En République démocratique du Congo, la découverte d'une fosse commune continue de susciter bien des questions. La nuit du 19 au 20 mars dernier, 421 cadavres ont été inhumés dans un cimetière à près de 100 km de Kinshasa. Qui sont les personnes qui ont été enterrées dans cette fosse ? S'agit-il d'indigents, comme le dit le pouvoir, ou d'opposants politiques, comme d'autres le suspectent. Une enquête a été ouverte sur place mais permettra-t-elle de faire la lumière? Nombreux sont ceux qui doutent de l’impartialité de la justice. L'affaire témoigne en tout cas du manque de confiance d'une partie grandissante des Congolais envers le pouvoir en place et des peurs liées à la brutalité des services de renseignement.
La police scientifique a confiné la zone. Une barricade a été dressée à hauteur d'homme, sur à peu près 25m². A cet endroit, désormais sous surveillance, 421 corps sortis de la morgue de Kinshasa ont été ensevelis.
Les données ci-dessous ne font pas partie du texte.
/-! `sendAttend` -/

@[simp] theorem Device.sendAttend_mem (s : Device) : (s.sendAttend).mem = s.mem := by rw [Device.sendAttend_only s]
@[simp] theorem Device.sendAttend_damaged (s : Device) : (s.sendAttend).damaged = s.damaged := by rw [Device.sendAttend_only s]
@[simp] theorem Device.sendAttend_ident (s : Device) : (s.sendAttend).ident = s.ident := by rw [Device.sendAttend_only s]
@[simp] theorem Device.sendAttend_fuses (s : Device) : (s.sendAttend).fuses = s.fuses := by rw [Device.sendAttend_only s]
@[simp] theorem Device.sendAttend_mps (s : Device) : (s.sendAttend).mps = s.mps := by rw [Device.sendAttend_only s]
@[simp] theorem Device.sendAttend_boot (s : Device) : (s.sendAttend).boot = s.boot := by rw [Device.sendAttend_only s]
@[simp] theorem Device.sendAttend_power (s : Device) : (s.sendAttend).power = s.power := by rw [Device.sendAttend_only s]
@[simp] theorem Device.sendAttend_panel (s : Device) : (s.sendAttend).panel = s.panel := by rw [Device.sendAttend_only s]
@[simp] theorem Device.sendAttend_log (s : Device) : (s.sendAttend).log = s.log := by rw [Device.sendAttend_only s]
@[simp] theorem Device.sendAttend_job (s : Device) : (s.sendAttend).job = s.job := by rw [Device.sendAttend_only s]
@[simp] theorem Device.sendAttend_ops (s : Device) : (s.sendAttend).ops = s.ops := by rw [Device.sendAttend_only s]
@[simp] theorem Device.sendAttend_endedOps (s : Device) : (s.sendAttend).endedOps = s.endedOps := by rw [Device.sendAttend_only s]
@[simp] theorem Device.sendAttend_serials (s : Device) : (s.sendAttend).serials = s.serials := by rw [Device.sendAttend_only s]
@[simp] theorem Device.sendAttend_clusters (s : Device) : (s.sendAttend).clusters = s.clusters := by rw [Device.sendAttend_only s]
@[simp] theorem Device.sendAttend_quads (s : Device) : (s.sendAttend).quads = s.quads := by rw [Device.sendAttend_only s]
@[simp] theorem Device.sendAttend_dies (s : Device) : (s.sendAttend).dies = s.dies := by rw [Device.sendAttend_only s]
@[simp] theorem Device.sendAttend_stripes (s : Device) : (s.sendAttend).stripes = s.stripes := by rw [Device.sendAttend_only s]
@[simp] theorem Device.sendAttend_ingest (s : Device) : (s.sendAttend).ingest = s.ingest := by rw [Device.sendAttend_only s]
@[simp] theorem Device.sendAttend_pdies (s : Device) : (s.sendAttend).pdies = s.pdies := by rw [Device.sendAttend_only s]
@[simp] theorem Device.sendAttend_reduction (s : Device) : (s.sendAttend).reduction = s.reduction := by rw [Device.sendAttend_only s]
@[simp] theorem Device.sendAttend_stepTokens (s : Device) : (s.sendAttend).stepTokens = s.stepTokens := by rw [Device.sendAttend_only s]
@[simp] theorem Device.sendAttend_streamTokens (s : Device) : (s.sendAttend).streamTokens = s.streamTokens := by rw [Device.sendAttend_only s]
@[simp] theorem Device.sendAttend_frozen (s : Device) : (s.sendAttend).frozen = s.frozen := by rw [Device.sendAttend_only s]
@[simp] theorem Device.sendAttend_corrected (s : Device) : (s.sendAttend).corrected = s.corrected := by rw [Device.sendAttend_only s]
@[simp] theorem Device.sendAttend_correctedFrom (s : Device) : (s.sendAttend).correctedFrom = s.correctedFrom := by rw [Device.sendAttend_only s]
@[simp] theorem Device.sendAttend_fresh (s : Device) : (s.sendAttend).fresh = s.fresh := by rw [Device.sendAttend_only s]
@[simp] theorem Device.sendAttend_cluster (s : Device) (i : Nat) : (s.sendAttend).cluster i = s.cluster i := by rw [Device.sendAttend_only s]; rfl
@[simp] theorem Device.sendAttend_quad (s : Device) (i j : Nat) : (s.sendAttend).quad i j = s.quad i j := by rw [Device.sendAttend_only s]; rfl
@[simp] theorem Device.sendAttend_die (s : Device) (i : Nat) : (s.sendAttend).die i = s.die i := by rw [Device.sendAttend_only s]; rfl
@[simp] theorem Device.sendAttend_stripe (s : Device) (i : Nat) : (s.sendAttend).stripe i = s.stripe i := by rw [Device.sendAttend_only s]; rfl
@[simp] theorem Device.sendAttend_pdie (s : Device) (i : Nat) : (s.sendAttend).pdie i = s.pdie i := by rw [Device.sendAttend_only s]; rfl
@[simp] theorem Device.sendAttend_mp (s : Device) (i : Nat) : (s.sendAttend).mp i = s.mp i := by rw [Device.sendAttend_only s]; rfl
@[simp] theorem Device.sendAttend_fuse (s : Device) (i : Nat) : (s.sendAttend).fuse i = s.fuse i := by rw [Device.sendAttend_only s]; rfl
@[simp] theorem Device.sendAttend_ctx (s : Device) (i j : Nat) : (s.sendAttend).ctx i j = s.ctx i j := by rw [Device.sendAttend_only s]; rfl
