-- ==== Sys2Proof/Laws/PerInstr.lean ====
section
/-! SUPPORT. Per command: a well-formed command names a cluster of the module (R1, R21) and carries a well-formed message
(R409, R414). -/

namespace Sys2Proof.Laws

/-- The cluster a command acts on, when it names one. -/
def Shape.clusterOf : Instr → Option Nat
  | .inputBankReadServed g => some g
  | .itemStart g _ _ => some g
  | .formatHoldRelease g _ => some g
  | .arrayIssueCycle g _ _ _ => some g
  | .passComplete g _ => some g
  | .readoutRow g _ _ => some g
  | .shapeChange g => some g
  | .shapeReconfigDone g => some g
  | .weightQueueFill g _ _ => some g
  | .frameLoad g _ => some g
  | .vectorInvocationStart g => some g
  | .vNop g _ => some g
  | .vEnd g _ => some g
  | .jmp g _ => some g
  | .jany g _ => some g
  | .jnone g _ => some g
  | .vIn g _ => some g
  | .inc g _ => some g
  | .vOut g _ => some g
  | .outr g _ => some g
  | .rowbase g _ => some g
  | .sys g _ => some g
  | .ldr g _ => some g
  | .str g _ => some g
  | .mov g _ => some g
  | .movi g _ => some g
  | .sel g _ => some g
  | .fadd g _ => some g
  | .fsub g _ => some g
  | .fmul g _ => some g
  | .ffma g _ => some g
  | .fmin g _ => some g
  | .fmax g _ => some g
  | .faddi g _ => some g
  | .fmuli g _ => some g
  | .fabs g _ => some g
  | .fneg g _ => some g
  | .fcmp g _ => some g
  | .vExp g _ => some g
  | .vLog g _ => some g
  | .rcp g _ => some g
  | .rsq g _ => some g
  | .tanh g _ => some g
  | .erf g _ => some g
  | .iadd g _ => some g
  | .isub g _ => some g
  | .imul g _ => some g
  | .iand g _ => some g
  | .ior g _ => some g
  | .ixor g _ => some g
  | .ishl g _ => some g
  | .ishr g _ => some g
  | .isra g _ => some g
  | .iaddi g _ => some g
  | .icmp g _ => some g
  | .imin g _ => some g
  | .imax g _ => some g
  | .itof g _ => some g
  | .ftoi g _ => some g
  | .cvt g _ => some g
  | .cvtf g _ => some g
  | .rsum g _ => some g
  | .rmax g _ => some g
  | .rmin g _ => some g
  | .rargmax g _ => some g
  | .pand g _ => some g
  | .por g _ => some g
  | .pxor g _ => some g
  | .pnot g _ => some g
  | .pfirst g _ => some g
  | .psys g _ => some g
  | .vecRunaway g => some g
  | .softmaxPipeGroup g _ => some g
  | .contextRotation g _ => some g
  | .priorityRequest g _ _ => some g
  | .pwrCreditStarved g _ _ => some g
  | _ => none
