-- ==== Sys2Proof/Tests/Slice0.lean ====
section
/-! SUPPORT. Tests: small states built by hand, the effect of one command on each, and for every clause of a statement a state
that meets its hypotheses. Expected results come from the rules cited. -/

namespace Sys2Proof.Tests

open Sys2Proof Sys2Proof.Machine

set_option Elab.async false

/-- The module after one command. -/
def after (c : Instr) (s : Device) : Device :=
  match exec c ⟨s, []⟩ with
  | .next t => t.dev
  | _ => s

/-! ## States -/

def msg0 : Msg :=
  { port := 16, mp1 := false, src := 77, intact := true, ce := false, version := 1, ackReq := false, retx := false, last := true
    hold := false, flow := 0, seq := 0, ackSeq := 0, grant := 16, handle := 0, sub := 0, epoch := 0, payload := [] }

/-- Pair k has role k; host A is peer 0 at 500 and 501, the ring, the planes and the stages have one peer each. -/
def hamper0 : Hamper :=
  { primacy := 0, addresses := (List.range 17).map (fun i => BitVec.ofNat 128 (1000 + i)), roles := [0, 1, 2, 3, 4, 5, 6, 7]
    peers := (List.range 8).map (fun r => ⟨r, 0, BitVec.ofNat 128 (500 + 10 * r), BitVec.ofNat 128 (501 + 10 * r)⟩)
    udpPort := 47694, pfc := true, pfcPriority := 3, report := some 77, maxProfile := 0, defaultProfile := 1, inputCap := 0
    holdLimit := 1000, ceThreshold := 1024, patrolHours := 24, maxStaging := none, maxCompressed := none, outClusters := [] }

def portUp0 : Port := { Port.reset with link := true, inUse := true, rate := 2 }

/-- In full service: both processors run the same load, every die and port is up. -/
def up : Device :=
  { Device.reset with
    mps := [(0, { Mp.reset with run := 2, hamper := some hamper0 }), (1, { Mp.reset with run := 2, hamper := some hamper0 })]
    boot := { Boot.reset with service := 2, agreed := true }
    net := { Net.reset with ports := (List.range 17).map (fun n => (n, portUp0)) }
    dies := (List.range 4).map (fun d => (d, { Die.reset with power := 0, clock := 0 })) }

/-- With a job that runs step 1. -/
def job0 : Device := { up with job := { Job.reset with state := 6, epoch := 1, step := 1, firstStep := 1 } }

def withStores (s : Device) (l : List Section) : Device := { s with job := { s.job with stores := l } }

/-- Overwrite bytes of a structure. -/
def patch (l : List Byte) (off : Nat) (b : List Byte) : List Byte := l.take off ++ b ++ l.drop (off + b.length)
def patches (n : Nat) (l : List (Nat × Nat × Nat)) : List Byte :=
  l.foldl (fun b e => patch b e.1 (leBytes e.2.1 e.2.2)) (List.replicate n 0)

def granted (s : Device) (k : Nat) : Device :=
  { s with net := { s.net with flows := Tab.set Flow.reset s.net.flows k { Flow.reset with window := some 65536 } } }

/-! ## The vector unit -/

def f0 : VFields := { vd := 3, va := 1, vb := 2, vc := 1, pg := 0, zm := false, imm := 3 }

/-- Lane i of registers 1 and 2 is i and 1.5; predicate 1 is true in the even lanes. -/
def inv0 : Invocation :=
  { ctx := 0, kind := 1, item := 1, index := 0, pc := 0, executed := 0, rho := 5, n := 0, r := 5, cols := 64, segs := 1, segIn := 0, segCur := 0
    segOut := 0, rowBase := none, pass := none, row := (List.range 64).map (BitVec.ofNat 32)
    regs := [(1, Vector.ofFn (fun i => BitVec.ofNat 32 i.val)), (2, Vector.replicate 64 0x3FC00000)]
    preds := [(1, 0x5555555555555555)], nan := false, expo := 0, entry := [], undo := [] }
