/-- The values a missing configuration reads as; no rule uses them while none is in force (log 30). -/
def Settings.blank : Settings :=
  { id := 0, serial := 0, answerTime := 0, ackTime := 0, resumeDeadline := 0, parkLimit := 0, tenureLimit := 0,
    ringSize := 0, ringBase := 0, noteSenders := 0 }

/-- A FREE slot that keeps generation `g` (R27); the other fields blank (log 30). -/
def Slot.blank (g : Generation) : Slot :=
  { state := .free, gen := g, op := .read, peer := 0, window := 0, offset := 0, length := 0, form := .direct,
    localAddr := 0, segments := 0, userWord := 0, progress := 0, cursor := Cursor.start, standing := none,
    callOut := false, noAnswers := 0, busyRefusals := 0, collisions := 0, cancelRequested := false,
    deadline := none, outcome := none, moreToCome := false }

/-- A disabled window (R28). -/
def Window.disabled : Window :=
  { enabled := false, base := 0, size := 0, readSet := 0, writeSet := 0, announce := false, hold := .ready }

/-- The Engine in IDLE with its context cleared (6.1, R100). -/
def Engine.idle : Engine :=
  { phase := .idle, busRole := .answering, role := .initiator, partner := 0, tag := ⟨0, 0⟩, purpose := .connect,
    op := .read, length := 0, sendPos := 0, nextSeq := 0, unacked := [], expectedSeq := 0, writtenSeq := none,
    gapReported := false, ackDue := false, tenureCount := 0, point := none, closing := none, closeRetries := 0,
    endSent := false, answerTimer := none, ackTimer := none, silenceTimer := none, closeTimer := none,
    wantGone := false, abortDue := none }

/-- The data mover and the walker with no work (R151). -/
def Mover.idle : Mover :=
  { buffer := none, stores := [], working := Cursor.start, cache := none, fetch := none }

def Arbitration.clear : Arbitration := ⟨false, false, none⟩

def NoteQueue.empty : NoteQueue := ⟨[], false, false⟩

def Service.empty : Service := ⟨Vector.replicate 8 Window.disabled, [], []⟩

def Station.offline : Station :=
  { state := .offline, cause := .none, settings := none, rollcallDue := false, rollcallTimer := none,
    collisionRun := 0, peers := Vector.replicate 16 Peer.unknown }

def HostInterface.powerOn : HostInterface :=
  { argument := 0, result := ⟨.ok, 0, 0⟩, busy := false, lost := false, event := 0, enable := 0, producer := 0,
    consumer := 0, faultAddress := 0 }

/-- The Bus Interface after power-on or SOFT_RESET (R63); `drives`: a reset pulse of this station still runs. -/
def Bus.afterReset (resetLine drives : Bool) : Bus :=
  { view := if resetLine then .reset else .held, holdsLine := false, drivesReset := drives, resetLine := resetLine,
    driving := none, received := none, outbox := [], turn := .none, restGapOpen := false }

/-- The station after power-on, with the trigger lines and the reset line at the levels given (R162, R130, R63). -/
def State.atPowerOn (levels : BitVec 4) (resetLine : Bool) : State :=
  { station := .offline, bus := .afterReset resetLine false, arb := .clear, engine := .idle,
    sched := ⟨Vector.replicate 16 (Slot.blank 0), [], []⟩, service := .empty, notes := .empty,
    triggers := ⟨levels⟩, port := ⟨none, [], []⟩, loader := none, mover := .idle, writer := ⟨.running, none⟩,
    copier := none, host := .powerOn, mem := [], pending := [] }

/-- The machine right after reset: power-on with every line low (log 6), an empty queue. -/
def State.reset : State := State.atPowerOn 0 false

end Sys2Proof.Machine
end

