-- ==== Sys2Proof/Machine/Transmission.lean ====
section
/-! DEFINITION. The end of a frame this station drives, good or lost to a collision (R59, R78, R95, R96, R99, R109), and the
sending of ABORT (R97). -/

namespace Sys2Proof.Machine

/-! ### The end of each kind of frame -/

/-- CONNECT or RESUME out good: the answer timer runs; a CONNECT is reported as made (R78, R9). With the want gone the holder
releases at once (R77). -/
def State.callOutGood (s : State) : State :=
  if s.engine.wantGone then s.leaveConnection
  else
    let s := { s with engine := { s.engine with answerTimer := some s.settings.answerTime } }
    if s.engine.purpose = .connect then
      s.modSlot s.engine.tag.slot fun x => { x with callOut := true, collisions := 0 }
    else s

/-- A call frame lost to a collision (R78, R9, R105): the holder releases; a CONNECT whose want is not gone counts at its
slot. -/
def State.callLost (s : State) : State :=
  let e := s.engine
  let s := s.leaveConnection
  if e.purpose = .connect ∧ e.wantGone = false then s.callCollided e.tag.slot else s

/-- The close timer at the ack time (R95, R109). -/
def State.startCloseTimer (s : State) : State :=
  { s with engine := { s.engine with closeTimer := some s.settings.ackTime } }

/-- A WITHDRAW has ended (R109): the first send starts both timers, a later one the close timer alone. -/
def State.withdrawSent (s : State) (good : Bool) : State :=
  if s.engine.answerTimer.isSome then s.startCloseTimer
  else if good then
    if s.engine.wantGone then s.leaveConnection
    else { s with engine := { s.engine with answerTimer := some s.settings.answerTime, closeRetries := 0 } }.startCloseTimer
  else s.callLost

/-- END has been driven (R80, R93, R94, R96): a holder releases, an answering party waits for the release under its silence
timer (R88). A lost END counts as driven (R99; log 35). -/
def State.endDriven (s : State) : State :=
  if s.engine.phase = .closing ∧ s.engine.endSent = true then
    match s.engine.busRole with
    | .holder => s.leaveConnection
    | .answering => { s with engine := { s.engine with silenceTimer := some s.silenceLimit } }
  else s

/-- ABORT has been driven, good or lost (R97, R99). -/
def State.abortDriven (s : State) : State :=
  match s.engine.abortDue with
  | some c => s.endSide c.outcome
  | none => s

/-- FINISH or DISCONNECT has been driven, good or lost (R95, R99): with the first one the target enters CLOSING as closer
(log 13), and the close timer runs from here. -/
def State.closingDriven (s : State) : State :=
  if s.engine.closing.isSome then
    (if s.engine.phase = .closing then s else { s with engine := s.engine.asCloser }).startCloseTimer
  else s

/-- What the end of a frame of the open connection does (R78, R83, R95, R96, R97, R99, R109). When its ACK has been sent, a
target may be at the point where it closes (R91, R92). -/
def State.engineFrameEnd (s : State) (f : Frame) (good : Bool) : State :=
  match f.body with
  | .connect .. => if s.engine.phase = .calling then (if good then s.callOutGood else s.callLost) else s
  | .resume _ => if s.engine.phase = .calling then (if good then s.callOutGood else s.callLost) else s
  | .withdraw _ => if s.engine.phase = .calling then s.withdrawSent good else s
  | .accept o => if s.engine.phase = .answering then s.beginTenure o else s
  | .refuse _ => if s.engine.phase = .answering then s.engineIdle else s
  | .finish _ => s.closingDriven
  | .disconnect .. => s.closingDriven
  | .endConnection => s.endDriven
  | .abort _ => s.abortDriven
  | .data .. => s
  | .ack _ => s.targetPoint
  | .nak _ => s
  | .rollcall _ => s
  | .present => s

/-- What the end of a frame does at the block that gave it (R59, R156, R157, R158). -/
def State.frameEnd (s : State) (f : Frame) (good : Bool) : State :=
  match f.body with
  | .rollcall _ =>
    if s.station.state ≠ .joining then s
    else if good then
      { s with station := { s.station with rollcallDue := false, rollcallTimer := some s.settings.answerTime } }
    else s.joiningConflict
  | .present => s
  | _ => if s.ownsFrame f then s.engineFrameEnd f good else s

/-! ### The two ends -/

/-- A frame of this station went out good (R59): the run of collisions ends (R159), the partner has the first right to the
data path (R53). -/
def State.sentGood (s : State) (f : Frame) : State :=
  let s := { s with
    bus := { s.bus with driving := none, turn := .theirs }
    station := { s.station with collisionRun := 0 } }
  (s.frameEnd f true).drainTest

/-- The fourth collision in a row of an ONLINE or LEAVING station (R159). -/
def State.runTest (s : State) : State :=
  if s.station.collisionRun ≥ Config.maxCollisions ∧ (s.station.state = .online ∨ s.station.state = .leaving) then
    s.idConflict
  else s

/-- A frame of this station was lost to a collision (R59): COLLISION, one more in a row (R159), the block that gave the
frame goes on (R99), and the run is tested before the drain (log 51). The partner then has the first right to the data
path, as after a frame that went out (log 39). -/
def State.sentLost (s : State) (f : Frame) : State :=
  let s := { s with
    bus := { s.bus with driving := none, turn := .theirs }
    station := { s.station with collisionRun := min Config.maxCollisions (s.station.collisionRun + 1) } }
  ((s.raise .collision).frameEnd f false).runTest.drainTest

/-! ### ABORT (R97) -/

/-- The Engine begins to drive the ABORT that is due, at its turn (R97, R20); its cause is settled from here (log 12). Frames
of this connection that waited are not sent. -/
def State.sendAbortFrame (s : State) : State :=
  match s.abortCause? with
  | none => s
  | some c =>
    if s.mayDrive = true ∧ s.engine.phase ≠ .idle ∧ s.engine.phase ≠ .answering then
      { s with
        engine := { s.engine with abortDue := some c }
        bus := { s.bus with
          driving := some (s.connFrame (.abort c.reason))
          outbox := s.bus.outbox.filter Frame.ofStationControl } }
    else s

end Sys2Proof.Machine
end

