-- ==== Sys2Proof/Machine/FramesReceived.lean ====
section
/-! DEFINITION. The frames received, one meaning for each kind (4.4, R55 to R58). The fields stand as the frame carries them;
one outside its range makes the frame not well formed, and it is discarded (R55, R58). -/

namespace Sys2Proof.Machine

/-- A frame whose body was read; one that is not well formed is discarded as if never received (R55), the turn
included (log 39). -/
def State.receive (s : State) (h : FrameHead) (body : Option Body) : State :=
  match body with
  | some b => s.receiveFrame ⟨h, b⟩
  | none => s

/-- FRAME_BAD_CRC: discarded as if never received (R56); the turn stays as it was (log 39). Bytes that do form a good
frame are taken as that frame. -/
def execFrameBadCrc (bytes : List Byte) (s : State) : Result :=
  .next (match Frame.decode bytes with
    | some f => s.receiveFrame f
    | none => s)

def execConnectReceived (h : FrameHead) (operation window : Byte) (offset length : Word) (s : State) : Result :=
  .next (s.receive h (some (.connect operation window offset length)))

def execAcceptReceived (h : FrameHead) (offset : Word) (s : State) : Result :=
  .next (s.receive h ((offsetField? offset).map .accept))

def execRefuseReceived (h : FrameHead) (reason : Byte) (s : State) : Result :=
  .next (s.receive h ((RefuseReason.ofCode? reason.toNat).map .refuse))

def execDataReceived (h : FrameHead) (seq : Byte) (payload : List Byte) (s : State) : Result :=
  .next (s.receive h ((seqField? seq).bind fun q => (payloadField? payload).map (.data q ·)))

def execAckReceived (h : FrameHead) (seq : Byte) (s : State) : Result :=
  .next (s.receive h ((seqField? seq).map .ack))

def execNakReceived (h : FrameHead) (seq : Byte) (s : State) : Result :=
  .next (s.receive h ((seqField? seq).map .nak))

def execFinishReceived (h : FrameHead) (total : Word) (s : State) : Result :=
  .next (s.receive h ((totalField? total).map .finish))

def execDisconnectReceived (h : FrameHead) (reason : Byte) (offset : Word) (s : State) : Result :=
  .next (s.receive h
    ((DisconnectReason.ofCode? reason.toNat).bind fun r => (offsetField? offset).map (.disconnect r ·)))

def execEndReceived (h : FrameHead) (s : State) : Result := .next (s.receive h (some .endConnection))

def execResumeReceived (h : FrameHead) (offset : Word) (s : State) : Result :=
  .next (s.receive h ((offsetField? offset).map .resume))

def execWithdrawReceived (h : FrameHead) (reason : Byte) (s : State) : Result :=
  .next (s.receive h ((WithdrawReason.ofCode? reason.toNat).map .withdraw))

def execAbortReceived (h : FrameHead) (reason : Byte) (s : State) : Result :=
  .next (s.receive h ((AbortReason.ofCode? reason.toNat).map .abort))

def execRollcallReceived (h : FrameHead) (serial : BitVec 16) (s : State) : Result :=
  .next (s.receive h (some (.rollcall serial)))

def execPresentReceived (h : FrameHead) (s : State) : Result := .next (s.receive h (some .present))

end Sys2Proof.Machine
end

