-- ==== Sys2Proof/Machine/Step.lean ====
section
/-! DEFINITION. One step: the command at the front of the queue is taken (log 1); with an empty queue the station idles
(log 3). -/

namespace Sys2Proof.Machine

/-- One step. -/
def step (s : State) : Host.Outcome State Fault Refusal :=
  match s.pending with
  | [] => .next s
  | c :: rest => exec c { s with pending := rest }

/-- The command that a word spells, at the front of the queue; unchanged where it spells none. -/
def State.withFetchWord (s : State) (nbits w : Nat) : State :=
  match decodeTableWord nbits w with
  | some c => { s with pending := c :: s.pending }
  | none => s

end Sys2Proof.Machine
end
La nuit de l'inhumation, entre 2 et 4 heures du matin, l’odeur des cadavres était apparemment à ce point pestilentielle, que les voisins auraient été sortis de leur sommeil. Ils auraient immédiatement alerté les Nations unies.
Sur place, nous accompagnons le procureur chargé de l'enquête. Un chapeau Stetson vissé sur la tête, l'homme à la barbichette soignée est affable. Il entend jouer la transparence. Autour de lui, un escadron d'officiers de police judiciaire, blouse blanche siglée sur le dos, nous escorte.
D'emblée pourtant, une réponse du procureur interpelle. Plus d'un mois après les faits, Ghislain Mwehu Kahozi ne semble toujours pas savoir précisément qui a été enterré ici en pleine nuit. "L’identité au sens strict, je pense qu'il serait prématuré pour moi de pouvoir vous le confirmer".
Le procureur a pourtant publié un rapport d'enquête intermédiaire qui semble éloigner toute hypothèse suspicieuse quant aux corps ensevelis à Maluku alors que cette question primordiale de l’identité des dépouilles n'est pas élucidée.
Lors de cette visite, clairement organisée, pour ne pas dire mise en scène, pour notre équipe, nous sommes suivis de près. Toutes nos questions sont consignées par l'un des magistrats instructeurs présents sur le site. L'un des experts scientifiques en blouse de laboratoire nous filme ostensiblement, en permanence.
Est-ce une manière de nous montrer que l'enquête est en de bonnes mains, que rien n'est laissé à l'approximatif et que le procureur prend l'affaire au sérieux? L'homme se dit en tout cas déterminé à établir la vérité. "Si les enquêtes révèlent qu'il faut procéder à une exhumation, nous procéderons à l'exhumation", affirme-t-il.
Alors, qui est enterré dans cette fosse commune? Certains imaginent qu'on pourrait y trouver quelques uns des manifestants et opposants politiques qui ont disparu après leur arrestation lors des manifestations en début d'année à Kinshasa.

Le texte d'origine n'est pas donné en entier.